DIRECTIONS:
Produce as output only the lines below starting at the line with "had a block on" and continuing through the line with "both sectors of", each one exactly as written.

Saved entries:
======

/-- A die that places blocks (R360, R439). -/
def State.serves (s : State) (d : DieId) : Bool :=
  let x := s.die d
  x.serving && !x.lost && !x.withdrawing

/-- The dies that a launch may use for its next block (R41, R359, R360): within its range, given the dies on
which it runs. A die whose Percolator is halted or restarts places nothing (R457, R463). A withdrawing die that still holds blocks of the launch counts no more towards MAXDIES (the model's choice,
entry 80). -/
def State.launchDies (s : State) (j : Job) (inst : Nat) : List DieId :=
  let serv := [false, true].filter s.serves
  if serv.length < j.minDies then []
  else
    (match j.batch with
    | some b => serv.filter (· == b.on)
    | none =>
      let serv := serv.filter fun d => !s.leavesLaunch j.id inst d
      let on := serv.filter fun d => s.blocks.any fun b => b.job == j.id && b.inst == inst && b.die == d
      if j.maxDies ≤ on.length then on else serv).filter fun d => !s.paused d

/-- The die for a block (R351): of those on which it fits the one with more free warp slots, and die A on a tie. -/
def State.chooseDie (s : State) (skip : Nat → Bool) (ds : List DieId) (kd : BitVec 2048) (qs : List Seat) : Option (DieId × Spot) :=
  let fits := ds.filterMap fun d => (s.findSpot skip d kd qs).map fun x => (d, x)
  fits.foldl (fun (best : Option (DieId × Spot)) x => match best with
    | some b => if s.freeSlots b.1 < s.freeSlots x.1 then some x else best
    | none => some x) none

/-! ## Allocating a block -/

/-- Insert a piece into a list ordered by start. -/
def insertPiece (x : Nat × Nat) : List (Nat × Nat) → List (Nat × Nat)
  | [] => [x]
  | y :: l => if x.1 ≤ y.1 then x :: y :: l else y :: insertPiece x l

/-- The gaps from `pos` to `size` between pieces ordered by start. -/
def gapsOf (size pos : Nat) : List (Nat × Nat) → List (Nat × Nat)
  | [] => if pos < size then [(pos, size - pos)] else []
  | p :: l => (if pos < p.1 then [(pos, p.1 - pos)] else []) ++ gapsOf size (max pos (p.1 + p.2)) l

/-- The first `n` bytes of the gaps. -/
def takeGaps : Nat → List (Nat × Nat) → List (Nat × Nat)
  | _, [] => []
  | n, g :: l => if n == 0 then [] else if n ≤ g.2 then [(g.1, n)] else g :: takeGaps (n - g.2) l

/-- What the blocks on a core have of one of its arrays. -/
def State.piecesOn (s : State) (d : DieId) (core : Nat) (f : Block → List (List (Nat × Nat))) : List (Nat × Nat) :=
  s.blocks.flatMap fun b => if b.onCore d core then (f b).getD (core - b.coreAt 0) [] else []

/-- The pieces that a block takes of an array of 1 MiB of each of its span cores: the lowest free ones (which bytes an
allocation takes is the model's choice, entry 81). -/
def State.allocate (s : State) (d : DieId) (core span : Nat) (need : Nat → Nat) (f : Block → List (List (Nat × Nat))) :
    List (List (Nat × Nat)) :=
  (List.range span).map fun p => takeGaps (need p) (gapsOf (2 ^ 20) 0 ((s.piecesOn d (core + p) f).foldl (fun l x => insertPiece x l) []))

/-- The pieces of a block at a place. -/
def State.allocated (s : State) (b : Block) : Block :=
  { b with
    scratchAt := s.allocate b.die (b.coreAt 0) (kdSpan b.kd) (kdScratchOn b.kd) (·.scratchAt)
    storeAt := s.allocate b.die (b.coreAt 0) (kdSpan b.kd) (fun _ => kdStore b.kd) (·.storeAt) }

/-- Placement writes the tiles and slots of a block, and the first `n` bytes of its scratchpad on each core: uncorrectable
words there are written (R431). -/
def State.cleared (s : State) (b : Block) (n : Nat) : State :=
  if s.bad.isEmpty then s
  else (List.range (kdSpan b.kd)).foldl (fun s p =>
    let s := s.wroteAt ((List.range n).map fun o => scratchPhys b.die (b.coreAt p) (pieceOffset (b.scratchAt.getD p []) o))
    (List.range 4).foldl (fun s m => s.wroteStore b p m [(0, kdStore b.kd)]) s) s

/-- The span cores of a placed block: one that holds a warp is awake and counts its cycles; one that holds none
stands in its hold (R370). -/
def State.wakeSpan (s : State) (d : DieId) (cores : List Nat) : State :=
  let y := s.die d
  let s := s.setDie d { y with power := cores.foldl (fun p c =>
    if s.warps.any (fun q => s.placeOf q == some (d, c)) then aput c CorePower.awake p
    else match y.corePower c with
      | .holding t => aput c (.holding t) p
      | _ => aput c (.holding y.dtime) p) y.power }
  cores.foldl (fun s c => s.startClock (coreKey d c)) s

/-- A new block at a place, with every warp at its first instruction (R27, R31, R33, R37, R194, R227, R262,
R275, R302, R315, R368). -/
def State.putFresh (s : State) (j : Job) (i : Inst) (d : DieId) (x : Spot) : State :=
  let h := s.nextId
  let core := x.cluster * 4 + x.base
  let b : Block := s.allocated
    { handle := h, job := j.id, inst := i.no, no := i.nextBlock, tenant := j.tenant, die := d, cluster := x.cluster, base := x.base
      kdVa := j.kdVa, kd := j.kd, order := h, cls := 1, lmask := 0, ckptSince := s.now d, since := s.now d, ckno := none, stopReq := none, stopFor := none, cut := none
      halted := false, late := 0, dropped := 0, invq := 0, conts := 0, limq := 0, mapq := 0, tiles := [], slots := [], units := [], fifos := []
      streams := [], coming := [], ctxs := [], cull := [], overflow := [], scratchAt := [], storeAt := [], batch := j.batch, passed := false, abandonAt := none }
  let ws := ((kdSeats j.kd).zip x.parts).map fun p =>
    (Issuer.warp h p.1.wid,
      { Warp.fresh p.1.role p.1.spos (core + p.1.spos) p.2 p.1.budget (rolePrio j.kd p.1.role) p.1.lanes
          (pcOf (kdCode j.kd + roleEntry j.kd p.1.role)) with
        placed := s.clock (coreKey d (core + p.1.spos)) })
  let cores := rangeFrom core (kdSpan j.kd)
  let s : State := { s with
    nextId := h + 1
    blocks := s.blocks ++ [b]
    warps := s.warps ++ ws
    l1 := s.l1.filter fun l => !(l.die == d && cores.contains l.core) }
  let s := (s.cleared b (16 * kdBarriers j.kd)).wakeSpan d cores
  s.setJob { (j.setInst { i with first := true, nextBlock := i.nextBlock + 1, resSince := some (i.resSince.getD (s.now j.die)) }) with
    firstSince := none }

/-- The warps with a live lane of a context record, in WARPID order, each bound to its matrix unit (R414). -/
def CtxRec.seats (c : CtxRec) : List Seat :=
  (c.warps.filter fun p => p.2.live != 0).map fun p =>
    ⟨match p.1 with
      | .warp _ k => k
      | .seq _ => 0, p.2.role, p.2.spos, p.2.budget, p.2.launched, some (p.2.part / 4)⟩

/-- Early credits of a record enter the table of their core, or stay in the block's overflow list (R415). -/
def State.putCredits (s : State) (h : Nat) : List (Nat × Nat × Nat) → State
  | [] => s
  | e :: l =>
    match s.block? h with
    | none => s
    | some b =>
      match s.parkEarly b e.1 e.2.1 e.2.2 with
      | .done s => s.putCredits h l
      | _ => (s.setBlock { b with overflow := b.overflow ++ [e] }).putCredits h l
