/-- A job is lost with the die that admitted it (R441): its blocks go, and no record and no PUB is written for it. -/
def State.loseJob (s : State) (job : Nat) : State :=
  let s := (s.dropBlocks ((s.blocks.filter fun b => b.job == job).map (·.handle))).forget job
  { s with jobs := s.jobs.filter (·.id != job) }

/-- Jobs after the collapse (R441): those that the lost die admitted are lost with it; an instance that had a block on
it is killed, and re-queued when its card allows it. -/
def State.settleJobs (s : State) (l : DieId) (hadBlock : List (Nat × Nat)) : State :=
  let lostJobs := (s.jobs.filter fun j => j.die == l).map (·.id)
  let s := lostJobs.foldl (fun s j => s.loseJob j) s
  hadBlock.foldl (fun s p => match s.job? p.1 with
    | none => s
    | some j =>
      if j.gone then s
      else if j.mayKill then s.killInst p.1 p.2 else s.endInst p.1 p.2 1) s

/-- A sector is poisoned: none of its bytes has been rewritten since (R429). -/
def poisonSector (p : List (Nat × List Nat)) (c : Nat) : List (Nat × List Nat) := (p.filter fun e => e.1 != c) ++ [(c, [])]

/-- Lines of the surviving die's memory that its directory shows as held by the lost die as written there: both sectors of
each are poisoned (R440 step 3). Whether such a line was still modified is free (entry 33). -/
def State.poisonOwned (s : State) (lines : List Nat) : State :=
  let bad := (lines.zipIdx.filter fun p => Config.remoteModified (s.freeCtr + p.2)).map (·.1)
  { s with
    freeCtr := s.freeCtr + lines.length
    poison := (bad.flatMap fun n => [2 * n, 2 * n + 1]).foldl poisonSector s.poison }

/-- Requests that were outstanding to the lost die, and what came from it (R440 step 1): a read that waits for it meets an
absent home, or the surviving copy of a duplex page, and so does what is parked on a poisoned sector there. -/
def State.closeLink (s : State) (l : DieId) : State :=
  let d := !l
  let s := s.dropSeqs fun q => q.die == l
  let again := fun (s : State) (a : Acc) (k : LaneAcc) =>
    if s.hostOut.any (fun h => h.acc == a.id && h.lane == k.lane) then k else { k with req := false }
  let s := (s.remotes.filter fun r => r.die == d).foldl (fun s r => s.settleRemote r) s
  let s := s.unpark fun p => p.die != l && (p.reason != 2 || homeOf (p.sector * 64) != some l)
  { s with
    remotes := s.remotes.filter fun r => r.die == d
    hostOut := s.hostOut.filter fun h => h.die == d
    pendq := s.pendq.filter fun e => e.1 == d
    frames := s.frames.filter fun e => e.1 == d
    accs := s.accs.map fun (a : Acc) => if a.op == .ld then { a with lanes := a.lanes.map (again s a) } else a }
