-- ==== Sys2Proof/Machine/Admission.lean ====
section
/-! DEFINITION. Admission, release, the return of resources, completion and node batches (R36, R40, R44, R82,
R194, R223, R339, R341 to R345, R357 to R359, R399, R447, R462, R466): the events CARD_ADMISSION, JOB_RELEASE,
INSTANCE_RELEASE, BLOCK_RESOURCES_RETURN, LAUNCH_COMPLETE and NODE_BATCH. -/

namespace Sys2Proof.Machine

/-! ## The checks of descriptors and cards -/

/-- The bits [hi:lo] of a descriptor are zero. -/
def zeroBits (x : BitVec 2048) (l : List (Nat × Nat)) : Bool := l.all fun p => bits x.toNat p.1 p.2 == 0

/-- A role record (R79, R82). -/
def roleOk (kd : BitVec 2048) (k : Nat) : Bool :=
  if kdRole kd k 37 32 == 0 then kdRole kd k 127 0 == 0
  else
    decide (kdRole kd k 37 32 ≤ 48) && decide (1 ≤ roleWarps kd k) && decide (roleWarps kd k ≤ 256) &&
      decide (roleCmask kd k < 2 ^ kdSpan kd) && decide (1 ≤ roleLast kd k) && decide (roleLast kd k ≤ 32) &&
      roleEntry kd k % 16 == 0 && kdRole kd k 127 59 == 0

/-- The fields of a kernel descriptor outside its roles (R79). -/
def kdFieldsOk (kd : BitVec 2048) : Bool :=
  let vc := kdVcount kd
  let sw := kdSwcount kd
  kdField kd 15 0 == 0x444B && kdField kd 31 16 == 1 &&
    zeroBits kd [(2047, 1536), (1023, 576), (383, 320), (311, 306), (127, 107), (95, 89), (63, 56), (39, 37)] &&
    decide (1 ≤ kdSpan kd) && decide (kdSpan kd ≤ 4) && decide (1 ≤ vc) && ((List.range 8).all fun g => decide (kdVmap kd g < vc)) &&
    (sw != 0 || kdSwt kd 0 == 0) && ((decide (2 ≤ vc) && sw != 0) || kdSwt kd 1 == 0) &&
    ((decide (3 ≤ vc) && sw != 0) || kdSwt kd 2 == 0) && kdCode kd % 16 == 0 && kdTrap kd % 16 == 0 &&
    (kdTrapv kd || kdTrap kd == 0) && decide (kdScratch kd ≤ 2 ^ 20) && decide (kdBarriers kd ≤ 256) &&
    decide (kdSlots kd ≤ 32768) && decide (kdFifos kd ≤ 8) && decide (kdTiles kd ≤ 128)

/-- A kernel descriptor passes R82: its fields, a declared role, seats on empty cores, and the store share. -/
def kdOk (kd : BitVec 2048) : Bool :=
  kdFieldsOk kd && ((List.range 4).all (roleOk kd)) && ((List.range 4).any fun k => roleBudget kd k != 0) &&
    ((List.range (kdSpan kd)).all fun p => decide (kdWarpsOn kd p ≤ 256)) &&
    (seatAll (List.replicate (kdSpan kd) CoreUse.empty.parts) (kdSeats kd)).isSome && decide (kdStore kd ≤ 2 ^ 20)

/-- The barrier objects lie within the scratchpad (R194). -/
def kdBarriersOk (kd : BitVec 2048) : Bool := decide (kdBarriers kd * 16 ≤ kdScratch kd)

/-- A job card obeys R80. -/
def cardOk (c : BitVec 2048) : Bool :=
  let f := cardField c
  f 15 0 == 0x434A && f 31 16 == 1 &&
    zeroBits c ([(2047, 1088), (1023, 968), (319, 304), (63, 48), (39, 39)] ++
      (List.range 4).flatMap fun k => [(799 + 32 * k, 785 + 32 * k), (543 + 64 * k, 529 + 64 * k)]) &&
    f 1087 1024 % 16 == 0 && (f 967 960 != 0 || f 959 896 == 0) && f 303 288 != 0 && decide (4 ≤ f 223 192) &&
    decide (f 223 192 ≤ 4096) && f 223 192 % 4 == 0 && f 191 128 % 4 == 0 && f 127 64 % 256 == 0 &&
    decide (1 ≤ f 38 37) && decide (f 38 37 ≤ 2) && decide (1 ≤ f 36 35) && decide (f 36 35 ≤ f 38 37)

/-! ## The Percolator's reads (R399) -/

/-- What a read of the Percolator met: it waits for a repair, or at a memory controller (R364), or it failed. -/
inductive PercRead where
  | ok (b : List Byte)
  | stuck (page reason sector : Nat)
  | waits
  | failed

/-- What a read of the Percolator meets but for the controllers. -/
def State.percPeek (s : State) (g : Agent) (va n : Nat) : State × PercRead :=
  match s.load g va n with
  | (s, .ok b) => (s, .ok b)
  | (s, .park p r c) => if r == 1 && s.refused g (p * 65536) ⟨true, false, false⟩ then (s, .failed) else (s, .stuck p r c)
  | (s, _) => (s, .failed)

/-- A read of the Percolator. It waits while one of its lines does at its controller (R364). -/
def State.percLoad (s : State) (g : Agent) (va n : Nat) : State × PercRead :=
  let q := if n == 0 then (s, false) else s.gateAll g va n false
  if q.2 then (q.1, .waits) else q.1.percPeek g va n

/-- One of the reads that an item of the Percolator needs: those that an earlier attempt has made ask no controller again. -/
def State.percStep (s : State) (g : Agent) (item va n : Nat) : State × PercRead :=
  if (s.die g.die).granted.contains (item, va, n) then (s, (s.percPeek g va n).2)
  else match s.percLoad g va n with
    | (s, .ok b) =>
      let x := s.die g.die
      (s.setDie g.die { x with granted := x.granted ++ [(item, va, n)] }, .ok b)
    | r => r

/-- An item of the Percolator waits no more. -/
def State.ungrant (s : State) (d : DieId) (item : Nat) : State :=
  let x := s.die d
  s.setDie d { x with granted := x.granted.filter fun e => e.1 != item }

/-- Read several granules in order. -/
def State.percSteps (s : State) (g : Agent) (item : Nat) : List Nat → State × PercRead
  | [] => (s, .ok [])
  | va :: vas =>
    match s.percStep g item va 64 with
    | (s, .ok b) =>
      match s.percSteps g item vas with
      | (s, .ok bs) => (s, .ok (b ++ bs))
      | r => r
    | r => r

/-- A ring that cannot be read loses its enable bit, with a kind 11 record of reason 2 (R399, R466). -/
def State.disableRing (s : State) (d : DieId) (node : Bool) (r tenant code va : Nat) : State :=
  let n := if node then 0x382 + 4 * r else 0x202 + 4 * r
  let s := s.setCsr d n (BitVec.ofNat 32 (s.csr d n - if bitAt (s.csr d n) 4 then 16 else 0))
  s.post11 d tenant 0xFFFF 2 code (r + if node then 256 else 0) va

/-- The descriptor bytes as a number. -/
def word2048 (b : List Byte) : BitVec 2048 := BitVec.ofNat 2048 (ofBytes b)

/-! ## Publish windows (R223) -/

/-- Does a window descriptor obey the table of R223? -/
def windowOk (x : Nat) : Bool :=
  let va := bits x 63 0
  bits x 255 236 == 0 && bits x 191 180 == 0 && bits x 135 129 == 0 && va % 65536 == 0 && decide (va < 2 ^ 52) && bits va 51 48 != 15 &&
    bits x 127 64 != 0 && bits x 127 64 % 65536 == 0 && bits x 179 136 % 65536 == 0 && bits x 235 192 % 65536 == 0

def windowAtDesc (desc x : Nat) : Window :=
  ⟨desc, bits x 63 0, bits x 127 64, bits x 179 136, bits x 235 192, bitAt x 128, []⟩

/-- No two windows overlap. -/
def windowsApart : List Window → Bool
  | [] => true
  | w :: ws => ws.all (fun v => decide (v.va + v.size ≤ w.va) || decide (w.va + w.size ≤ v.va)) && windowsApart ws

/-- The windows of a card, from the bytes of its list; `none` where they break R223. -/
def windowsOf (base : Nat) : Nat → List Byte → Option (List Window)
  | 0, _ => some []
  | n + 1, b =>
    let x := ofBytes (b.take 32)
    if windowOk x then (windowsOf (base + 32) n (b.drop 32)).map fun l => windowAtDesc base x :: l else none
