/-- One step (R45, R47, R48, R50): with no turn on the agenda, the current issuer, once its stall count has elapsed, fetches
the sixteen bytes that its page maps at the program counter of its active path and, where its port is free in the cycle or a
wait of it goes on, runs what they decode to; a word that decodes to nothing takes the illegal-instruction trap; a barred
warp, one that stalls and one whose port is taken only wait. An event on the agenda runs as itself. After a step the port
counts as used in the cycle where the warp has issued, and each warp as ready or not (R46), which is all that `done` adds to what the
instruction does. The agenda is the model's own way to order turns, a log entry.
Where it rests on a choice of the model: log entries 1, 11, 12. -/
def Obligations.StepRunsTheDecodedInstruction : Prop :=
  (∀ (s : State) (i : Instr) (ts : List Turn) (t : State), s.agenda = .event i :: ts → encode i = none →
    exec i { s with agenda := ts } = .next t → step s = .next (s.ripen t)) ∧
  (∀ old t : State, ∃ l : List (Issuer × Warp), old.ripen t = { t with warps := l } ∧ l.map (·.1) = t.warps.map (·.1) ∧
    ∀ (k : Nat) (q : Issuer × Warp), l[k]? = some q → ∃ w, t.warps[k]? = some (q.1, w) ∧ { q.2 with readySince := w.readySince } = w) ∧
  (∀ (s : State) (who : Issuer) (w : Warp) (y : Bool) (t : State), ∃ l, s.usePort who w y t = { t with ports := l }) ∧
  ∀ (s : State) (who : Issuer) (w : Warp) (p : PathEntry),
    s.agenda = [] → s.cur = some who → s.warp? who = some w → w.active = some p → w.stepDue = none →
    ((s.barred who w = true ∨ s.cycle < w.notBefore) → step s = .next (s.ripen s.idle)) ∧
    ∀ (u : State) (x : Xl),
      let g := s.agentOf who w
      let pa := s.readCopy g.die x
      let word := wordOfBytes ((List.range 16).map fun k => s.byte (pa + k))
      let port := 0x41 = word.toNat % 256 ∨ 0x70 ≤ word.toNat % 256
      let free := ∀ c, alook (s.clockKey who * 32 + w.part * 2 + if port then 1 else 0) s.ports = some c → c ≠ s.cycle
      let done := fun (t : State) => s.ripen (s.usePort who w (decide port) t)
      s.barred who w = false → w.notBefore ≤ s.cycle → isLocal (p.pc.toNat * 16) = false →
      s.translate g (p.pc.toNat * 16) ⟨false, false, true⟩ = (u, some x) → s.homeGone x = none → s.poison = [] →
      s.gatePa g.tenant (s.asks g (p.pc.toNat * 16) false ⟨false, false, true⟩) = (s, false) →
      ∃ t : State, t.warps = s.warps ∧ t.cur = s.cur ∧ t.mem = s.mem ∧ t.blocks = s.blocks ∧ t.cycle = s.cycle ∧
        ((w.heldAt ≠ none ∨ free) →
          (∀ i v, decode word = some i → exec i t = .next v → step s = .next (done v)) ∧
          (decode word = none → step s = .next (done (t.takeTrap who 0x01 p.mask 0 p.pc)))) ∧
        (w.heldAt = none → ¬ free → step s = .next (s.ripen t.idle))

======

TASK RESPONSE:
/-- Jobs after the collapse (R441): those that the lost die admitted are lost with it; an instance that had a block on
it is killed, and re-queued when its card allows it. -/
def State.settleJobs (s : State) (l : DieId) (hadBlock : List (Nat × Nat)) : State :=
  let lostJobs := (s.jobs.filter fun j => j.die == l).map (·.id)
  let s := lostJobs.foldl (fun s j => s.loseJob j) s
  hadBlock.foldl (fun s p => match s.job? p.1 with
    | none => s
    | some j =>
      if j.gone then s
      else if j.mayKill then s.killInst p.1 p.2 else s.endInst p.1 p.2 1) s

/-- A sector is poisoned: none of its bytes has been rewritten since (R429). -/
def poisonSector (p : List (Nat × List Nat)) (c : Nat) : List (Nat × List Nat) := (p.filter fun e => e.1 != c) ++ [(c, [])]

/-- Lines of the surviving die's memory that its directory shows as held by the lost die as written there: both sectors of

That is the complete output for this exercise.